Still, this matter of our nation’s financial ills, how it all happened, and what we might do to preempt its becoming a contagion is serious business that we can’t simply ignore without putting ourselves at considerable risk for a precarious future of escalating expenses concurrent with diminishing income.  Today’s news story only underscores our economic cancer.  We may not be able to even sustain two enormously successful entitlement programs:  Social Security and Medicare, both of which are now projected to be depleted by 2036, or a year earlier than anticipated. 

As to Medicare, representative Paul Ryan (R-Wisconsin) has unleashed a storm of controversy, proposing to slash 5.8 trillion in federal spending over the next decade.  Presently, and this is real sticker shock, our federal deficit is 14.3 trillion!  Ryan’s linchpins focus on revamping Medicare and Social Security.  Medicare recipients would receive vouchers to help pay their medical costs.  It’s conceivable that Medicare patients might ultimately fork-out 68% of their costs, versus 25% at present.

Right now, cutting back on entitlements is a brave thing to do, fraught with controversy, and perhaps so frightening to public constituencies that Republicans may have assured Obama’s second term in a landslide.  Almost by way of hypocrisy,  even the Tea Party, whose focus is reducing government taxes through reduced spending, bristles at the idea of cutting back on Medicare and Social Security, a recent poll indicating that 70% of them are opposed to such measures.

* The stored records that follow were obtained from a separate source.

-- ==== Sys2Proof/Machine/Kv.lean ====
section
/-! DEFINITION. Changes of KV chains: pages and free-page rings, appends, commits, rollbacks, trims and shadow chains
(R277 to R294). -/

namespace Sys2Proof.Machine

/-! ### Free-page rings (R279 to R283) -/

structure Pool where
  base : Nat
  size : Nat
  head : Nat
  tail : Nat
  taken : Nat
  short : Nat
  deriving DecidableEq, Repr

def poolOf (p : List Byte) : Pool :=
  { base := fld p 0 8, size := fld p 8 4, head := fld p 16 4, tail := fld p 24 4, taken := fld p 32 8, short := fld p 40 8 }

/-- A ring descriptor in range (R279). -/
def poolOk (va : Nat) (p : List Byte) : Bool :=
  let r := poolOf p
  va % 64 == 0 && r.base % 64 == 0 && 64 ≤ r.size && r.size ≤ 1048576 && 2 ^ Nat.log2 r.size == r.size && zeros p 12 4 &&
  zeros p 20 4 && zeros p 28 4 && zeros p 48 16

/-- Pages that a ring holds. -/
def Pool.held (r : Pool) : Nat := (r.tail + 2 ^ 32 - r.head) % 2 ^ 32

/-- The page at an offset from HEAD. -/
def Pool.page (r : Pool) (s : State) (d : Def) (k : Nat) : Nat := peekNat s d (r.base + (r.head + k) % 2 ^ 32 % r.size * 8) 8

/-- What a take of `n` pages from a ring would give. -/
inductive Take where
  | fails (f : TileOut)
  | short
  | ok (pages : List Nat)

/-- A ring with `n` pages wanted (R281). A chain with no POOL cannot be supplied. -/
def takeCheck (s : State) (d : Def) (pool n : Nat) : Take :=
  if n == 0 then .ok []
  else if pool == 0 then .short
  else match readsFail s d [(pool, 64)] with
    | some f => .fails f
    | none =>
      let p := peek s d pool 64
      let r := poolOf p
      if !poolOk pool p then .fails (.fail (malformed 16))
      else if r.held < n then .short
      else match readsFail s d ((List.range n).map (fun k => (r.base + (r.head + k) % 2 ^ 32 % r.size * 8, 8))) with
        | some f => .fails f
        | none =>
          let pages := (List.range n).map (r.page s d)
          if pages.any (fun a => a % 65536 != 0) then .fails (.fail (malformed 16)) else .ok pages

/-- HEAD and TAKEN advance (R283). -/
def takeFrom (id pool n : Nat) (s : State) : State :=
  match getDef s id with
  | none => s
  | some d =>
    if n == 0 || pool == 0 then s
    else
      let r := poolOf (peek s d pool 64)
      writeVa id (pool + 32) (leBytes 8 ((r.taken + n) % 2 ^ 64))
        (writeVa id (pool + 16) (leBytes 4 ((r.head + n) % 2 ^ 32)) s)

/-- SHORT advances (R283). -/
def countShort (id pool : Nat) (s : State) : State :=
  match getDef s id with
  | none => s
  | some d =>
    if pool == 0 then s
    else writeVa id (pool + 40) (leBytes 8 (((poolOf (peek s d pool 64)).short + 1) % 2 ^ 64)) s

/-- What a take, or a refusal, writes in a ring's descriptor (R283). -/
def takeWrites (pool n : Nat) : List (Nat × Nat) := if n == 0 || pool == 0 then [] else [(pool + 16, 4), (pool + 32, 8)]
def shortWrites (pools : List Nat) : List (Nat × Nat) := (pools.filter (· != 0)).map (fun p => (p + 40, 8))

/-! ### What a change reads and writes -/

/-- Ranges that a change reads and writes, and the KV-4o pages whose contents it takes (R196). -/
structure Access where
  reads : List (Nat × Nat)
  writes : List (Nat × Nat)
  pages : List Nat
  deriving DecidableEq, Repr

As it stands right now, we have several unpleasant options:

  Increase payroll taxes for both programs and remove the current salary cap for Social Security, presently set at $106,900.  Republicans are adamantly opposed.  Democrats also are reluctant, except for the President’s proposal to levy a 2% increase on incomes above $250,000.  One problem here:  in running for his first term, Obama pledged he wouldn’t raise taxes on those making less than $250,000.

 Cut benefits.  In order to keep these programs solvent, some have said that cutbacks in Social Security, for example, need to be made in the 15% range.  This is doubtless DOA.

Ironically, the Republicans (and I write as an Independent) are responsible for a good deal of the budget debacle.  House Speaker John Boehner has recently said that “if the President begins the discussion by saying we must increase taxes on the American people–as his budget does–my response will be clear:  tax increases are unacceptable and are a nonstarter.”  (The President is actually proposing an increase on just 2% of wage earners.)

Laurence Mitchell of the Economic Policy Institute, hits the nail on the head, commenting that “In a way, all of this debate, all of this bravery is largely about paying for the Bush tax cuts.”  The facts are that keeping the George W. Bush cuts through 2018 will cost 4.4 trillion in revenue with its reduction of the top marginal rate from 39.6 to 35%. 

Of course if the Congress does nothing about revenue, the Bush cuts will expire at the end of 2012, resulting in 75% of the deficit problem being erased over the next five years, according to David Leonard (“Do-Nothing Congress as a Cure.”  New York Times, Apr. 13, 2011).  Hey, that’s not a bad thing!

I personally think we should all–not just the wealthy–pay a fair share in taxes, and I don’t like the Obama political game of playing one economic class against another.  As I pointed out in an earlier entry (April 18), 40% of Americans pay no federal tax at all, apart from  payroll taxes for Social Security and Medicare.

There’s no free lunch!  We all pay our share or we all sink together.